Going through the entries below, tally the lines that hold the word "false" and state the result alone.

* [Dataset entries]
- - - -
theorem execChaffCtlWrite_kept {who : Who} {fn n value : Nat} {st : State} (h_st : Kept kf z0 st) (hregs : ¬kf.regs) :
    KeptOut kf z0 (execChaffCtlWrite who fn n value st) := by
  unfold execChaffCtlWrite
  with_reducible repeat' first
    | assumption
    | apply State.chaffWrite_kept
    | apply Kept.ite
    | apply KeptOut.next

theorem State.retireOff_kept {st : State} {fn : Nat} (h_st : Kept kf z0 st) (hregs : ¬kf.regs) (hcar : ¬kf.car)
    (hbrs : ¬kf.brs) (hmesh : ¬kf.mesh) (hcores : ¬kf.cores) (hfields : ¬kf.fields) (hflash : ¬kf.flash)
    (hisl : ¬kf.isl) (hkvl : ¬kf.kvl) (hmem : ¬kf.mem) (hsnp : ¬kf.snp) :
    Kept kf z0 (State.retireOff st fn) := by
  unfold State.retireOff
  with_reducible repeat' first
    | assumption
    | (extract_lets +onlyGivenNames x; first
        | (refine Kept.cut kf z0 x ?_ (fun hx => ?_) <;> [subst x; clear_value x])
        | (have : x.fuses = x.fuses := (by rfl); clear this; subst x)
        | clear_value x)
    | apply State.fallOn_kept
    | apply State.ledgerEvent_kept
    | apply State.markRetired_kept
    | apply State.partCount_kept
    | apply State.setField_kept
    | apply State.setLed_kept
    | apply State.tbsUpdate_kept
    | apply State.toOff_kept
    | apply hF
    | apply Kept.ite
    | intro _
    | dsimp only
    | fail_if_no_progress (refine Kept.upd ?_)

theorem State.lateFail_kept {st : State} {code fn : Nat} (h_st : Kept kf z0 st) (hregs : ¬kf.regs)
    (hbrs : ¬kf.brs) :
    Kept kf z0 (State.lateFail st code fn) := by
  unfold State.lateFail
  with_reducible repeat' first
    | assumption
    | (extract_lets +onlyGivenNames x; first
        | (refine Kept.cut kf z0 x ?_ (fun hx => ?_) <;> [subst x; clear_value x])
        | clear_value x)
    | apply State.recordErr_kept
    | apply hF
    | apply Kept.ite
    | intro _
    | dsimp only
    | fail_if_no_progress (refine Kept.upd ?_)

theorem State.narrowWait_kept {st : State} {fn s a : Nat} (h_st : Kept kf z0 st) (hregs : ¬kf.regs)
    (hcar : ¬kf.car) (hmesh : ¬kf.mesh) (hcores : ¬kf.cores) (hfields : ¬kf.fields) (hisl : ¬kf.isl)
    (hmem : ¬kf.mem) (hnow : ¬kf.now) :
    Kept kf z0 (State.narrowWait st fn s a) := by
  unfold State.narrowWait
  with_reducible repeat' first
    | assumption
    | apply State.until_kept
    | apply Kept.ite
    | dsimp only
    | fail_if_no_progress (refine Kept.upd ?_)
    | split

theorem State.narrowStore_kept {st : State} {fn t a value : Nat} (h_st : Kept kf z0 st) (hregs : ¬kf.regs)
    (hcar : ¬kf.car) (hmesh : ¬kf.mesh) (hcores : ¬kf.cores) (hfields : ¬kf.fields) (hisl : ¬kf.isl)
    (hmem : ¬kf.mem) (hnow : ¬kf.now) :
    Kept kf z0 (State.narrowStore st fn t a value) := by
  unfold State.narrowStore
  with_reducible repeat' first
    | assumption
    | apply State.coreWrite_kept
    | apply State.narrowWait_kept
    | apply Kept.ite
    | dsimp only
    | fail_if_no_progress (refine Kept.upd ?_)
    | split

theorem State.narrowLoad_kept {st : State} {fn t a : Nat} (h_st : Kept kf z0 st) (hregs : ¬kf.regs)
    (hcar : ¬kf.car) (hmesh : ¬kf.mesh) (hcores : ¬kf.cores) (hfields : ¬kf.fields) (hisl : ¬kf.isl)
    (hmem : ¬kf.mem) (hnow : ¬kf.now) :
    Kept kf z0 (State.narrowLoad st fn t a) := by
  unfold State.narrowLoad
  with_reducible repeat' first
    | assumption
    | (extract_lets +onlyGivenNames x; clear_value x)
    | apply State.endItem_kept
    | apply State.fault_kept
    | apply State.narrowRead_kept
    | apply State.narrowWait_kept
    | apply hF
    | apply Kept.ite
    | intro _
    | dsimp only
    | fail_if_no_progress (refine Kept.upd ?_)
    | split

theorem State.captCtlWrite_kept {st : State} {fn : Nat} {v : Word} (h_st : Kept kf z0 st) (hregs : ¬kf.regs)
    (hfields : ¬kf.fields) :
    Kept kf z0 (State.captCtlWrite st fn v) := by
  unfold State.captCtlWrite
  with_reducible repeat' first
    | assumption
    | (extract_lets +onlyGivenNames x; first
        | (refine Kept.cut kf z0 x ?_ (fun hx => ?_) <;> [subst x; clear_value x])
        | clear_value x)
    | apply State.setField_kept
    | apply State.wn_kept

end Sys2Proof.Machine
end

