-- ==== Sys2Proof/Laws/KeptService.lean ====
section
/-! SUPPORT. What recovery, watchdogs, the host, Kevenlink and failover keep (see Kept.lean). -/

namespace Sys2Proof.Machine

set_option Elab.async false

set_option linter.unusedVariables false

variable {kf : Facets} {z0 : State}

theorem State.copyClose_kept {st : State} {x : Started} (h_st : Kept kf z0 st) (hregs : ¬kf.regs) (hbrs : ¬kf.brs)
    (hmesh : ¬kf.mesh) :
    Kept kf z0 (State.copyClose st x) := by
  unfold State.copyClose
  with_reducible repeat' first
    | assumption
    | refine fun _ _ (_ : Kept _ _ _) => ?_
    | (extract_lets +onlyGivenNames x; clear_value x)
    | apply State.setGrant_kept
    | apply State.setPart_kept
    | apply Kept.foldl
    | dsimp only
    | split

theorem State.postItems_kept {st : State} {p : Nat} {y0 : Nat} (h_st : Kept kf z0 st) (hregs : ¬kf.regs)
    (hbrs : ¬kf.brs) (hmesh : ¬kf.mesh) :
    Kept kf z0 (State.postItems st p y0) := by
  induction y0 generalizing st p <;> unfold State.postItems
  on_goal 2 => rename_i ih
  all_goals with_reducible repeat' first
    | assumption
    | apply State.completeItem_kept
    | apply State.copyClose_kept
    | apply ih
    | apply Kept.ite
    | dsimp only
    | fail_if_no_progress (refine Kept.upd ?_)
    | split

theorem State.takeDown_kept {st : State} {p cause status : Nat} {cmd : Option Nat} (h_st : Kept kf z0 st)
    (hregs : ¬kf.regs) (hcar : ¬kf.car) (hbrs : ¬kf.brs) (hmesh : ¬kf.mesh) (hcores : ¬kf.cores)
    (hfields : ¬kf.fields) (hisl : ¬kf.isl) (hkvl : ¬kf.kvl) (hleases : ¬kf.leases) (hsnp : ¬kf.snp) :
    Kept kf z0 (State.takeDown st p cause status cmd) := by
  unfold State.takeDown
  with_reducible repeat' first
    | assumption
    | refine fun _ (_ : Kept _ _ _) => ?_
    | refine fun _ _ (_ : Kept _ _ _) => ?_
    | refine fun _ _ _ (_ : Kept _ _ _) => ?_
    | (extract_lets +onlyGivenNames x; first
        | (refine Kept.cut kf z0 x ?_ (fun hx => ?_) <;> [subst x; clear_value x])
        | (refine Kept.cut kf z0 x.1 ?_ (fun hx => ?_) <;> [subst x; clear_value x])
        | (refine Kept.cut kf z0 x.2 ?_ (fun hx => ?_) <;> [subst x; clear_value x])
        | (refine Kept.cut kf z0 x.2.2 ?_ (fun hx => ?_) <;> [subst x; clear_value x])
        | (refine Kept.cutF kf z0 x ?_ (fun hF => ?_) <;> [subst x; clear_value x])
        | (refine Kept.cutF₁ kf z0 x ?_ (fun hF => ?_) <;> [subst x; clear_value x])
        | (refine Kept.cutF₂ kf z0 x ?_ (fun hF => ?_) <;> [subst x; clear_value x])
        | (refine Kept.cutP kf z0 x ?_ (fun hF => ?_) <;> [subst x; clear_value x])
        | (refine Kept.cutA kf z0 x ?_ (fun hF => ?_) <;> [subst x; clear_value x])
        | (have : x.fuses = x.fuses := (by rfl); clear this; subst x)
        | clear_value x)
    | apply State.abandonSlot_kept
    | apply State.addSat_kept
    | apply State.clrb_kept
    | apply State.endLoadOf_kept
    | apply State.endPart_kept
    | apply State.fallOn_kept
    | apply State.flushCore_kept
    | apply State.flushQueue_kept
    | apply State.kvlLeave_kept
    | apply State.partEnter_kept
    | apply State.postItems_kept
    | apply State.quarantineAll_kept
    | apply State.setPart_kept
    | apply State.snpDownPort_kept
    | apply State.wf_kept
    | apply State.wn_kept
    | apply hF
    | apply Kept.ite
    | apply Kept.foldl
    | apply Kept.foldl₁
    | apply Kept.foldl₂
    | apply Kept.foldl₂₂
    | intro _
    | dsimp only
    | fail_if_no_progress (refine Kept.upd ?_)
    | split

theorem State.bursarDown_kept {st : State} {p cause status cls fn d0 d1 : Nat} (h_st : Kept kf z0 st)
    (hregs : ¬kf.regs) (hcar : ¬kf.car) (hbrs : ¬kf.brs) (hmesh : ¬kf.mesh) (hcores : ¬kf.cores)
    (hfields : ¬kf.fields) (hisl : ¬kf.isl) (hkvl : ¬kf.kvl) (hleases : ¬kf.leases) (hsnp : ¬kf.snp) :
    Kept kf z0 (State.bursarDown st p cause status cls fn d0 d1) := by
  unfold State.bursarDown
  with_reducible repeat' first
    | assumption
    | apply State.fault_kept
    | apply State.takeDown_kept
    | apply Kept.ite

theorem State.retireOne_kept {st : State} {fn cause down status : Nat} (h_st : Kept kf z0 st) (hregs : ¬kf.regs)
    (hcar : ¬kf.car) (hbrs : ¬kf.brs) (hmesh : ¬kf.mesh) (hcores : ¬kf.cores) (hfields : ¬kf.fields)
    (hflash : ¬kf.flash) (hisl : ¬kf.isl) (hkvl : ¬kf.kvl) (hleases : ¬kf.leases) (hmem : ¬kf.mem)
    (hsnp : ¬kf.snp) :
    Kept kf z0 (State.retireOne st fn cause down status) := by
  unfold State.retireOne
  with_reducible repeat' first
    | assumption
    | refine fun _ (_ : Kept _ _ _) => ?_
    | refine fun _ _ (_ : Kept _ _ _) => ?_
    | refine fun _ _ _ (_ : Kept _ _ _) => ?_
    | (extract_lets +onlyGivenNames x; first
        | (refine Kept.cut kf z0 x ?_ (fun hx => ?_) <;> [subst x; clear_value x])
        | clear_value x)
    | apply State.abandonSlot_kept
    | apply State.fault_kept
    | apply State.quarantineAll_kept
    | apply State.retireOff_kept
    | apply State.setField_kept
    | apply State.takeDown_kept
    | apply hF
    | apply Kept.ite
    | apply Kept.foldl
    | apply Kept.foldl₁
    | apply Kept.foldl₂
    | apply Kept.foldl₂₂
    | intro _
    | dsimp only
    | fail_if_no_progress (refine Kept.upd ?_)

theorem State.retireField_kept {st : State} {fn cause down status : Nat} (h_st : Kept kf z0 st)
    (hregs : ¬kf.regs) (hcar : ¬kf.car) (hbrs : ¬kf.brs) (hmesh : ¬kf.mesh) (hcores : ¬kf.cores)
    (hfields : ¬kf.fields) (hflash : ¬kf.flash) (hisl : ¬kf.isl) (hkvl : ¬kf.kvl) (hleases : ¬kf.leases)
    (hmem : ¬kf.mem) (hsnp : ¬kf.snp) :
    Kept kf z0 (State.retireField st fn cause down status) := by
  unfold State.retireField
  with_reducible repeat' first
    | assumption
    | refine fun _ (_ : Kept _ _ _) => ?_
    | refine fun _ _ (_ : Kept _ _ _) => ?_
    | refine fun _ _ _ (_ : Kept _ _ _) => ?_
    | (extract_lets +onlyGivenNames x; first
        | (refine Kept.cut kf z0 x ?_ (fun hx => ?_) <;> [subst x; clear_value x])
        | clear_value x)
    | apply State.retireOne_kept
    | apply hF
    | apply Kept.ite
    | apply Kept.foldl

theorem State.upFailure_kept {st : State} {fn cause : Nat} (h_st : Kept kf z0 st) (hregs : ¬kf.regs)
    (hcar : ¬kf.car) (hbrs : ¬kf.brs) (hmesh : ¬kf.mesh) (hcores : ¬kf.cores) (hfields : ¬kf.fields)
    (hflash : ¬kf.flash) (hisl : ¬kf.isl) (hkvl : ¬kf.kvl) (hleases : ¬kf.leases) (hmem : ¬kf.mem) (hsnp : ¬kf.snp) :
    Kept kf z0 (State.upFailure st fn cause) := by
  unfold State.upFailure
  with_reducible repeat' first
    | assumption
    | (extract_lets +onlyGivenNames x; refine Kept.cut kf z0 x ?_ (fun hx => ?_) <;> [subst x; clear_value x])
    | apply State.retireField_kept
    | apply State.wf_kept

theorem execFieldFramesWrite_kept {fn failure : Nat} {st : State} (h_st : Kept kf z0 st) (hregs : ¬kf.regs)
    (hcar : ¬kf.car) (hbrs : ¬kf.brs) (hmesh : ¬kf.mesh) (hcores : ¬kf.cores) (hfields : ¬kf.fields)
    (hisl : ¬kf.isl) (hkvl : ¬kf.kvl) (hleases : ¬kf.leases) (hmem : ¬kf.mem) (hsnp : ¬kf.snp) :
    KeptOut kf z0 (execFieldFramesWrite fn failure st) := by
  unfold execFieldFramesWrite
  with_reducible repeat' first
    | assumption
    | (extract_lets +onlyGivenNames x; first
        | (refine Kept.cut kf z0 x ?_ (fun hx => ?_) <;> [subst x; clear_value x])
        | clear_value x)
    | apply State.bursarDown_kept
    | apply State.lateFail_kept
    | apply State.loadField_kept
    | apply hF
    | apply Kept.ite
    | apply KeptOut.next
    | apply KeptOut.ite

theorem execTransitFieldWrite_kept {fn failure : Nat} {st : State} (h_st : Kept kf z0 st) (hregs : ¬kf.regs)
    (hcar : ¬kf.car) (hbrs : ¬kf.brs) (hmesh : ¬kf.mesh) (hcores : ¬kf.cores) (hfields : ¬kf.fields)
    (hflash : ¬kf.flash) (hisl : ¬kf.isl) (hkvl : ¬kf.kvl) (hleases : ¬kf.leases) (hmem : ¬kf.mem)
    (hsnp : ¬kf.snp) :
    KeptOut kf z0 (execTransitFieldWrite fn failure st) := by
  unfold execTransitFieldWrite
  with_reducible repeat' first
    | assumption
    | refine fun _ (_ : Kept _ _ _) => ?_
    | refine fun _ _ (_ : Kept _ _ _) => ?_
    | refine fun _ _ _ (_ : Kept _ _ _) => ?_
    | (extract_lets +onlyGivenNames x; first
        | (refine Kept.cut kf z0 x ?_ (fun hx => ?_) <;> [subst x; clear_value x])
        | clear_value x)
    | apply State.bursarDown_kept
    | apply State.fieldCommitted_kept
    | apply State.lateFail_kept
    | apply State.loadRoutes_kept
    | apply State.retireField_kept
    | apply State.riseOn_kept
    | apply State.takeFrames_kept
    | apply hF
    | apply Kept.ite
    | apply KeptOut.next
    | apply KeptOut.ite
    | apply Kept.foldl

theorem execTimebaseJoinFailure_kept {fn : Nat} {st : State} (h_st : Kept kf z0 st) (hregs : ¬kf.regs)
    (hcar : ¬kf.car) (hbrs : ¬kf.brs) (hmesh : ¬kf.mesh) (hcores : ¬kf.cores) (hfields : ¬kf.fields)
    (hflash : ¬kf.flash) (hisl : ¬kf.isl) (hkvl : ¬kf.kvl) (hleases : ¬kf.leases) (hmem : ¬kf.mem)
    (hnow : ¬kf.now) (hsnp : ¬kf.snp) :
    KeptOut kf z0 (execTimebaseJoinFailure fn st) := by
  unfold execTimebaseJoinFailure
  with_reducible repeat' first
    | assumption
    | apply State.until_kept
    | apply State.upFailure_kept
    | apply Kept.ite
    | apply KeptOut.next
    | apply KeptOut.ite

theorem execEmergencyPowerDown_kept {st : State} (h_st : Kept kf z0 st) (hregs : ¬kf.regs) (hcar : ¬kf.car)
    (hbrs : ¬kf.brs) (hmesh : ¬kf.mesh) (hcores : ¬kf.cores) (hfields : ¬kf.fields) (hisl : ¬kf.isl)
    (hkvl : ¬kf.kvl) (hleases : ¬kf.leases) (hsnp : ¬kf.snp) :
    KeptOut kf z0 (execEmergencyPowerDown st) := by
  unfold execEmergencyPowerDown
  with_reducible repeat' first
    | assumption
    | refine fun _ _ (_ : Kept _ _ _) => ?_
    | (extract_lets +onlyGivenNames x; first
        | (refine Kept.cut kf z0 x ?_ (fun hx => ?_) <;> [subst x; clear_value x])
        | (have : x.fuses = x.fuses := (by rfl); clear this; subst x)
        | clear_value x)
    | apply State.latchFault_kept
    | apply State.notice_kept
    | apply State.setb_kept
    | apply State.takeDown_kept
    | apply State.wf_kept
    | apply KeptOut.next
    | apply KeptOut.ite
    | apply Kept.foldl
    | fail_if_no_progress (refine Kept.upd ?_)

theorem State.stopPart_kept {st : State} {x : Started} {p cause : Nat} (h_st : Kept kf z0 st) (hregs : ¬kf.regs)
    (hcar : ¬kf.car) (hbrs : ¬kf.brs) (hmesh : ¬kf.mesh) (hcores : ¬kf.cores) (hfields : ¬kf.fields)
    (hisl : ¬kf.isl) (hkvl : ¬kf.kvl) (hleases : ¬kf.leases) (hsnp : ¬kf.snp) :
    Kept kf z0 (State.stopPart st x p cause) := by
  unfold State.stopPart
  with_reducible repeat' first
    | assumption
    | apply State.endCmd_kept
    | apply State.partWrong_kept
    | apply State.takeDown_kept
    | apply Kept.ite

theorem execPartStop_kept {it : Item} {st : State} (h_st : Kept kf z0 st) (hregs : ¬kf.regs) (hcar : ¬kf.car)
    (hbrs : ¬kf.brs) (hmesh : ¬kf.mesh) (hcores : ¬kf.cores) (hfields : ¬kf.fields) (hisl : ¬kf.isl)
    (hkvl : ¬kf.kvl) (hleases : ¬kf.leases) (hsnp : ¬kf.snp) :
    KeptOut kf z0 (execPartStop it st) := by
  unfold execPartStop
  with_reducible repeat' first
    | assumption
    | refine fun _ _ _ (_ : Kept _ _ _) => ?_
    | apply State.onPart_kept
    | apply State.stopPart_kept

theorem execPartReset_kept {it : Item} {st : State} (h_st : Kept kf z0 st) (hregs : ¬kf.regs) (hcar : ¬kf.car)
    (hbrs : ¬kf.brs) (hmesh : ¬kf.mesh) (hcores : ¬kf.cores) (hfields : ¬kf.fields) (hisl : ¬kf.isl)
    (hkvl : ¬kf.kvl) (hleases : ¬kf.leases) (hsnp : ¬kf.snp) :
    KeptOut kf z0 (execPartReset it st) := by
  unfold execPartReset
  with_reducible repeat' first
    | assumption
    | refine fun _ _ _ (_ : Kept _ _ _) => ?_
    | apply State.onPart_kept
    | apply State.stopPart_kept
- - - -
* [Output of the task] 2